▸ REQUIRED ACTION:
Provide the entries once more, identical in every word.

(Extracted records)
==========

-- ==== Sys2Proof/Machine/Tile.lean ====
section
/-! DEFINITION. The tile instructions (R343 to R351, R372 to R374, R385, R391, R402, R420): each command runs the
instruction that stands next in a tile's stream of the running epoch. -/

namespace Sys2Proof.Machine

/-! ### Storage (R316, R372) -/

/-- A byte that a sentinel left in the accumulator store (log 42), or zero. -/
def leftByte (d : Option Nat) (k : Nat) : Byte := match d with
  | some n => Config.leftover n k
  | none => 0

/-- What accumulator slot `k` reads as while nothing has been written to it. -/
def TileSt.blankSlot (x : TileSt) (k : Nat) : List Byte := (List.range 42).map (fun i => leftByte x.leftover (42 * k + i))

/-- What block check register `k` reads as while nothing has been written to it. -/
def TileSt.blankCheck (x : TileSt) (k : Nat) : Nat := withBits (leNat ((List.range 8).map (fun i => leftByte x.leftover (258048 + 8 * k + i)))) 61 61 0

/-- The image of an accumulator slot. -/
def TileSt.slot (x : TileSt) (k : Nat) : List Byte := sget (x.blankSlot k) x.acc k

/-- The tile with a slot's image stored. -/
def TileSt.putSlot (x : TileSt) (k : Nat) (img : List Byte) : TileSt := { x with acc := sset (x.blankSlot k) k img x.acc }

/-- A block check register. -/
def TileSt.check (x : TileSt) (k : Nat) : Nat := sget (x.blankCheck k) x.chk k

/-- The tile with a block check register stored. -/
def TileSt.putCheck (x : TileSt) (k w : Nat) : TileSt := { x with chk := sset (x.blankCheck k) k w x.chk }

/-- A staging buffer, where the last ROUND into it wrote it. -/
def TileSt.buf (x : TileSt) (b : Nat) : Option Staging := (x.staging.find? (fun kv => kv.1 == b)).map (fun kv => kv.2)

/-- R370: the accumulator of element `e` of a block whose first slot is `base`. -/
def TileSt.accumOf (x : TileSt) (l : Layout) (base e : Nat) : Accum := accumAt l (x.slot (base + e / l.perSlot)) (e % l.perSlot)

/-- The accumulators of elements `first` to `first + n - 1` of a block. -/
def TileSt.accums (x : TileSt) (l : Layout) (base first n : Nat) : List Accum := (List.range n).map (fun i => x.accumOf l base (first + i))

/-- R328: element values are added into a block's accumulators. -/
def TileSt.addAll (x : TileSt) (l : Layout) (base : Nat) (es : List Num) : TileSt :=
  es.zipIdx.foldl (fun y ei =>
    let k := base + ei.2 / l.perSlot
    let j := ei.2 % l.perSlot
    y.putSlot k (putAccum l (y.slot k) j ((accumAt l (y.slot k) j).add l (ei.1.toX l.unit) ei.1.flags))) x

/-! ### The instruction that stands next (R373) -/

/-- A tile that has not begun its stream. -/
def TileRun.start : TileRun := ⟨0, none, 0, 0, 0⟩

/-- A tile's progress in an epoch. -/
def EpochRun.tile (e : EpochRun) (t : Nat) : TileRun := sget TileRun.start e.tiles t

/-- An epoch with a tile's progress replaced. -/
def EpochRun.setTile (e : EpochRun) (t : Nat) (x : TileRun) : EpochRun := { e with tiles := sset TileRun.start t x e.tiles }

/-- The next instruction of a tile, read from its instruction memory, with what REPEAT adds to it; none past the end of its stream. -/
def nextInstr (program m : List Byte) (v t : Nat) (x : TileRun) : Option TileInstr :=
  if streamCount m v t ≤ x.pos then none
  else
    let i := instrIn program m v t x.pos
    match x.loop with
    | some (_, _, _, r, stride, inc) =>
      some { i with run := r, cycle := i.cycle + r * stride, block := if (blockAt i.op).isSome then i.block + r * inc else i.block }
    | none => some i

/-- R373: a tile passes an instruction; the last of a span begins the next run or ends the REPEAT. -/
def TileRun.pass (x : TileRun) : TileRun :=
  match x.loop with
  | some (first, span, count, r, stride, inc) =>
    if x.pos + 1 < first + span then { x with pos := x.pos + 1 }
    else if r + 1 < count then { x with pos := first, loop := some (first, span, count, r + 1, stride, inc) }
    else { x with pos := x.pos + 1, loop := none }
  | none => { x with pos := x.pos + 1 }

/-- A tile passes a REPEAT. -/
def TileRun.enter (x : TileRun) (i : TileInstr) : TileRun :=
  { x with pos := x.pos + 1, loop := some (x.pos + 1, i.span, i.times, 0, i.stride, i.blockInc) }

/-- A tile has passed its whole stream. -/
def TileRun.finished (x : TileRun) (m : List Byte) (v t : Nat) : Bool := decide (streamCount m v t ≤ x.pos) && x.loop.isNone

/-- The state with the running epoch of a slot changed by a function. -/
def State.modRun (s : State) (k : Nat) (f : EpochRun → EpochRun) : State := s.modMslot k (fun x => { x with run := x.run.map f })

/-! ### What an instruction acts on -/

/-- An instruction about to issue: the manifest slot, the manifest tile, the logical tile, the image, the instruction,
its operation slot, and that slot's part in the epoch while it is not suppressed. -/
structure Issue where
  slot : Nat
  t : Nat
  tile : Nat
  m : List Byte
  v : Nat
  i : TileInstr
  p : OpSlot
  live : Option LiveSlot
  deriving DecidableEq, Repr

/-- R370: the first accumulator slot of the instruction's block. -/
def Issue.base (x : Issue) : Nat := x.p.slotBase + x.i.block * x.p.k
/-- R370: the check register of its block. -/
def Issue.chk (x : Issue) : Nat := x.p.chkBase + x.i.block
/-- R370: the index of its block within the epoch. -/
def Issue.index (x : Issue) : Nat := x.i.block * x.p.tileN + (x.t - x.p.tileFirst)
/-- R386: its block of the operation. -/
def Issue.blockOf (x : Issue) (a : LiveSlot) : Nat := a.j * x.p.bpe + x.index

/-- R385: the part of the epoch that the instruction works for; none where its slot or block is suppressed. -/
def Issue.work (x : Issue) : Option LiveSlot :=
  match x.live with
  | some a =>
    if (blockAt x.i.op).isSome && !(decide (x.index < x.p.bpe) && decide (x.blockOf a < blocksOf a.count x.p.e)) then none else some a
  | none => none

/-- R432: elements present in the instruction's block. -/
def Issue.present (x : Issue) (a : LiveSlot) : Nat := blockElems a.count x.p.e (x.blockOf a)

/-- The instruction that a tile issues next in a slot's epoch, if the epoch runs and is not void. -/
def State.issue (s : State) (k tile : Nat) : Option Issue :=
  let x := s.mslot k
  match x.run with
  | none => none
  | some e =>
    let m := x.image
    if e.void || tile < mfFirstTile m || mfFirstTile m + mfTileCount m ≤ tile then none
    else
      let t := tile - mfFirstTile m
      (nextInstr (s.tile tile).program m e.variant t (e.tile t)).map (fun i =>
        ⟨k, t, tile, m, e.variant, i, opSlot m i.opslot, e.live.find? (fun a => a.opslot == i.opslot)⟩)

==========

▸ ANSWER FOR THIS EXERCISE:
-- ==== Sys2Proof/Machine/Tile.lean ====
section
/-! DEFINITION. The tile instructions (R343 to R351, R372 to R374, R385, R391, R402, R420): each command runs the
instruction that stands next in a tile's stream of the running epoch. -/

namespace Sys2Proof.Machine

/-! ### Storage (R316, R372) -/

/-- A byte that a sentinel left in the accumulator store (log 42), or zero. -/
def leftByte (d : Option Nat) (k : Nat) : Byte := match d with
  | some n => Config.leftover n k
  | none => 0

/-- What accumulator slot `k` reads as while nothing has been written to it. -/
def TileSt.blankSlot (x : TileSt) (k : Nat) : List Byte := (List.range 42).map (fun i => leftByte x.leftover (42 * k + i))

/-- What block check register `k` reads as while nothing has been written to it. -/
def TileSt.blankCheck (x : TileSt) (k : Nat) : Nat := withBits (leNat ((List.range 8).map (fun i => leftByte x.leftover (258048 + 8 * k + i)))) 61 61 0

/-- The image of an accumulator slot. -/
def TileSt.slot (x : TileSt) (k : Nat) : List Byte := sget (x.blankSlot k) x.acc k

/-- The tile with a slot's image stored. -/
def TileSt.putSlot (x : TileSt) (k : Nat) (img : List Byte) : TileSt := { x with acc := sset (x.blankSlot k) k img x.acc }

/-- A block check register. -/
def TileSt.check (x : TileSt) (k : Nat) : Nat := sget (x.blankCheck k) x.chk k

/-- The tile with a block check register stored. -/
def TileSt.putCheck (x : TileSt) (k w : Nat) : TileSt := { x with chk := sset (x.blankCheck k) k w x.chk }

/-- A staging buffer, where the last ROUND into it wrote it. -/
def TileSt.buf (x : TileSt) (b : Nat) : Option Staging := (x.staging.find? (fun kv => kv.1 == b)).map (fun kv => kv.2)

/-- R370: the accumulator of element `e` of a block whose first slot is `base`. -/
def TileSt.accumOf (x : TileSt) (l : Layout) (base e : Nat) : Accum := accumAt l (x.slot (base + e / l.perSlot)) (e % l.perSlot)

/-- The accumulators of elements `first` to `first + n - 1` of a block. -/
def TileSt.accums (x : TileSt) (l : Layout) (base first n : Nat) : List Accum := (List.range n).map (fun i => x.accumOf l base (first + i))

/-- R328: element values are added into a block's accumulators. -/
def TileSt.addAll (x : TileSt) (l : Layout) (base : Nat) (es : List Num) : TileSt :=
  es.zipIdx.foldl (fun y ei =>
    let k := base + ei.2 / l.perSlot
    let j := ei.2 % l.perSlot
    y.putSlot k (putAccum l (y.slot k) j ((accumAt l (y.slot k) j).add l (ei.1.toX l.unit) ei.1.flags))) x

/-! ### The instruction that stands next (R373) -/

/-- A tile that has not begun its stream. -/
def TileRun.start : TileRun := ⟨0, none, 0, 0, 0⟩

/-- A tile's progress in an epoch. -/
def EpochRun.tile (e : EpochRun) (t : Nat) : TileRun := sget TileRun.start e.tiles t

/-- An epoch with a tile's progress replaced. -/
def EpochRun.setTile (e : EpochRun) (t : Nat) (x : TileRun) : EpochRun := { e with tiles := sset TileRun.start t x e.tiles }

/-- The next instruction of a tile, read from its instruction memory, with what REPEAT adds to it; none past the end of its stream. -/
def nextInstr (program m : List Byte) (v t : Nat) (x : TileRun) : Option TileInstr :=
  if streamCount m v t ≤ x.pos then none
  else
    let i := instrIn program m v t x.pos
    match x.loop with
    | some (_, _, _, r, stride, inc) =>
      some { i with run := r, cycle := i.cycle + r * stride, block := if (blockAt i.op).isSome then i.block + r * inc else i.block }
    | none => some i

/-- R373: a tile passes an instruction; the last of a span begins the next run or ends the REPEAT. -/
def TileRun.pass (x : TileRun) : TileRun :=
  match x.loop with
  | some (first, span, count, r, stride, inc) =>
    if x.pos + 1 < first + span then { x with pos := x.pos + 1 }
    else if r + 1 < count then { x with pos := first, loop := some (first, span, count, r + 1, stride, inc) }
    else { x with pos := x.pos + 1, loop := none }
  | none => { x with pos := x.pos + 1 }

/-- A tile passes a REPEAT. -/
def TileRun.enter (x : TileRun) (i : TileInstr) : TileRun :=
  { x with pos := x.pos + 1, loop := some (x.pos + 1, i.span, i.times, 0, i.stride, i.blockInc) }

/-- A tile has passed its whole stream. -/
def TileRun.finished (x : TileRun) (m : List Byte) (v t : Nat) : Bool := decide (streamCount m v t ≤ x.pos) && x.loop.isNone

/-- The state with the running epoch of a slot changed by a function. -/
def State.modRun (s : State) (k : Nat) (f : EpochRun → EpochRun) : State := s.modMslot k (fun x => { x with run := x.run.map f })

/-! ### What an instruction acts on -/

/-- An instruction about to issue: the manifest slot, the manifest tile, the logical tile, the image, the instruction,
its operation slot, and that slot's part in the epoch while it is not suppressed. -/
structure Issue where
  slot : Nat
  t : Nat
  tile : Nat
  m : List Byte
  v : Nat
  i : TileInstr
  p : OpSlot
  live : Option LiveSlot
  deriving DecidableEq, Repr

/-- R370: the first accumulator slot of the instruction's block. -/
def Issue.base (x : Issue) : Nat := x.p.slotBase + x.i.block * x.p.k
/-- R370: the check register of its block. -/
def Issue.chk (x : Issue) : Nat := x.p.chkBase + x.i.block
/-- R370: the index of its block within the epoch. -/
def Issue.index (x : Issue) : Nat := x.i.block * x.p.tileN + (x.t - x.p.tileFirst)
/-- R386: its block of the operation. -/
def Issue.blockOf (x : Issue) (a : LiveSlot) : Nat := a.j * x.p.bpe + x.index

/-- R385: the part of the epoch that the instruction works for; none where its slot or block is suppressed. -/
def Issue.work (x : Issue) : Option LiveSlot :=
  match x.live with
  | some a =>
    if (blockAt x.i.op).isSome && !(decide (x.index < x.p.bpe) && decide (x.blockOf a < blocksOf a.count x.p.e)) then none else some a
  | none => none

/-- R432: elements present in the instruction's block. -/
def Issue.present (x : Issue) (a : LiveSlot) : Nat := blockElems a.count x.p.e (x.blockOf a)

/-- The instruction that a tile issues next in a slot's epoch, if the epoch runs and is not void. -/
def State.issue (s : State) (k tile : Nat) : Option Issue :=
  let x := s.mslot k
  match x.run with
  | none => none
  | some e =>
    let m := x.image
    if e.void || tile < mfFirstTile m || mfFirstTile m + mfTileCount m ≤ tile then none
    else
      let t := tile - mfFirstTile m
      (nextInstr (s.tile tile).program m e.variant t (e.tile t)).map (fun i =>
        ⟨k, t, tile, m, e.variant, i, opSlot m i.opslot, e.live.find? (fun a => a.opslot == i.opslot)⟩)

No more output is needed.